An early adopter of NUMA technology is Sequent, with their NUMA-Q architecture. Sequent uses a building block of quad Intel Pentium CPUs, hence the NUMA-Q name . These four CPUs are basically arranged in an SMP architecture. A total of 8 nodes, or 32 CPUs are supported in a fully populated system. The local memory on each node acts as a large cache for the node, and thus a 32 CPU system can be supported with a slower backplane than would be required with a 32 CPU SMP design. The NUMA-Q implementation, for instance, supports a 500 Mbyte/second system bus local to each quad, with a 1.6 Gbyte/second interconnect between quads . Special cache coherency algorithms allow all memory to be accessed in a shared fashion, although there is a significantly higher latency, up to eight times longer, to access memory outside the local quad node. NUMA-Q architecture will thus support standard multithreaded code as long as the application is partitioned such that enough memory accesses are local to each node to offset the higher latency of off-node accesses . Until more industry experience is gained with NUMA architectures and with NUMA cache coherency, the best suggestion is to either partition your software architecture more closely to how you would in an MPP system or to carefully prototype and benchmark your application to ensure anticipated NUMA performance is realized.
Another way to extend system performance is to cluster servers together so that, at least at some levels, they appear as one resource to an application. Compared to MPP or NUMA architectures, clustered nodes typically are more loosely coupled and have lower bandwidth/higher latency interconnects than nodes in an MPP or NUMA system.
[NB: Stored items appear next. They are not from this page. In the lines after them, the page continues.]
def execTld (x : Eng) (s : State) : Host.Outcome State Fault Refusal :=
  engInstr s (.tld x) x.ctl (engNeed [(x.a.toNat, 2), (x.b.toNat, 1)]) true energy64 (tldPrepare x)

def execTst (x : Eng) (s : State) : Host.Outcome State Fault Refusal :=
  engInstr s (.tst x) x.ctl (engNeed [(x.a.toNat, 2), (x.b.toNat, 1)]) false energy64 (tstPrepare x)

/-- TFEED's sources, read at issue (R180). -/
def feedWrites (x : Eng) (k : Iss) : List TileWrite :=
  let row := immBits x 5 0
  (lanesOf k.lanes).map fun l =>
    if x.imm.getLsbD 8 then
      { row := row + l, hdr := (List.range 4).map fun kb => (kb, (k.src.get x.a.toNat l).toNat / 256 ^ kb % 256, (k.src.get (x.a.toNat + 1) l).toNat / 4 ^ kb % 4) }
    else { row := row + l / 16, off := 4 * (l % 16), bytes := leBytes 4 (k.src.get x.a.toNat l).toNat }

def execTfeed (x : Eng) (s : State) : Host.Outcome State Fault Refusal :=
  engInstr s (.tfeed x) x.ctl (engNeed [(x.a.toNat, if x.imm.getLsbD 8 then 2 else 1)]) true energy64 fun k s _ => (.inr fun op => { op with tw := feedWrites x k }, s)

def execTdrain (x : Eng) (s : State) : Host.Outcome State Fault Refusal :=
  engInstr s (.tdrain x) x.ctl (engNeed [(x.d.toNat, if x.imm.getLsbD 14 then 2 else 1)]) true energy64 engPlain

/-- R409: 4 M N KBLK. -/
def mmaEnergy (x : Eng) (b : Block) : Nat :=
  let t := b.tile x.a.toNat
  4 * t.rows * (b.tile x.b.toNat).rows * t.kblk

def execMma (x : Eng) (s : State) : Host.Outcome State Fault Refusal := engInstr s (.mma x) x.ctl (engNeed []) true (mmaEnergy x) engPlain

def execAcvt (x : Eng) (s : State) : Host.Outcome State Fault Refusal :=
  engInstr s (.acvt x) x.ctl (engNeed []) true energy64 fun k s _ => (.inr fun op => { op with rnd := modeOfCode (immBits x 23 21) k.src.rnd }, s)

def execMenc (x : Eng) (s : State) : Host.Outcome State Fault Refusal := engInstr s (.menc x) x.ctl (engNeed []) true energy64 engPlain
def execBobjArm (x : Eng) (s : State) : Host.Outcome State Fault Refusal := engInstr s (.bobjArm x) x.ctl (engNeed []) false energy64 engPlain
def execBobjWait (x : Eng) (s : State) : Host.Outcome State Fault Refusal := engInstr s (.bobjWait x) x.ctl (engNeed []) false energy64 engPlain

end Sys2Proof.Machine
end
Since cluster nodes are more loosely coupled , they generally provide greater levels of high availability and fault tolerance than non-clustered systems. One of the earliest examples of a mainstream clustered architecture was the DEC VMS Cluster. Today, the two primary cluster architectures being implemented are the Microsoft "Wolfpack" cluster and Sun's "Full Moon" cluster. Except for specialized parallel database applications such as Oracle's Parallel Database Server, clusters require that the software architecture clearly separate applications running on one cluster node from another. Both vendors, however, have announced roadmaps moving toward a single operating system image running over all nodes in the cluster. When such capability is reached in several years , the differences between MPP, NUMA, SMP, and clusters will be further blurred.
While closely related , there is a big difference in hardware architecture between highly available and fault-tolerant systems. A highly available system architecture minimizes service interruption, typically by providing IP address failover to a redundant host in the event of a system failure. Fault-tolerant systems employ hardware component redundancy within a host with a system to allow for non-stop operation even in the presence of a hardware failure. Stratus and Tandem are examples of vendors with fault-tolerant system architectures. In their designs, two or more CPUs execute in lock-step fashion, executing the same instructions each memory cycle. Specialized hardware compares the results and disables any CPU or other component upon detection of a failure. Failure recovery time is typically less than a second. Highly available system architectures do not operate redundant hardware in lock-step at the CPU level, but rather provide for redundancy at the system level.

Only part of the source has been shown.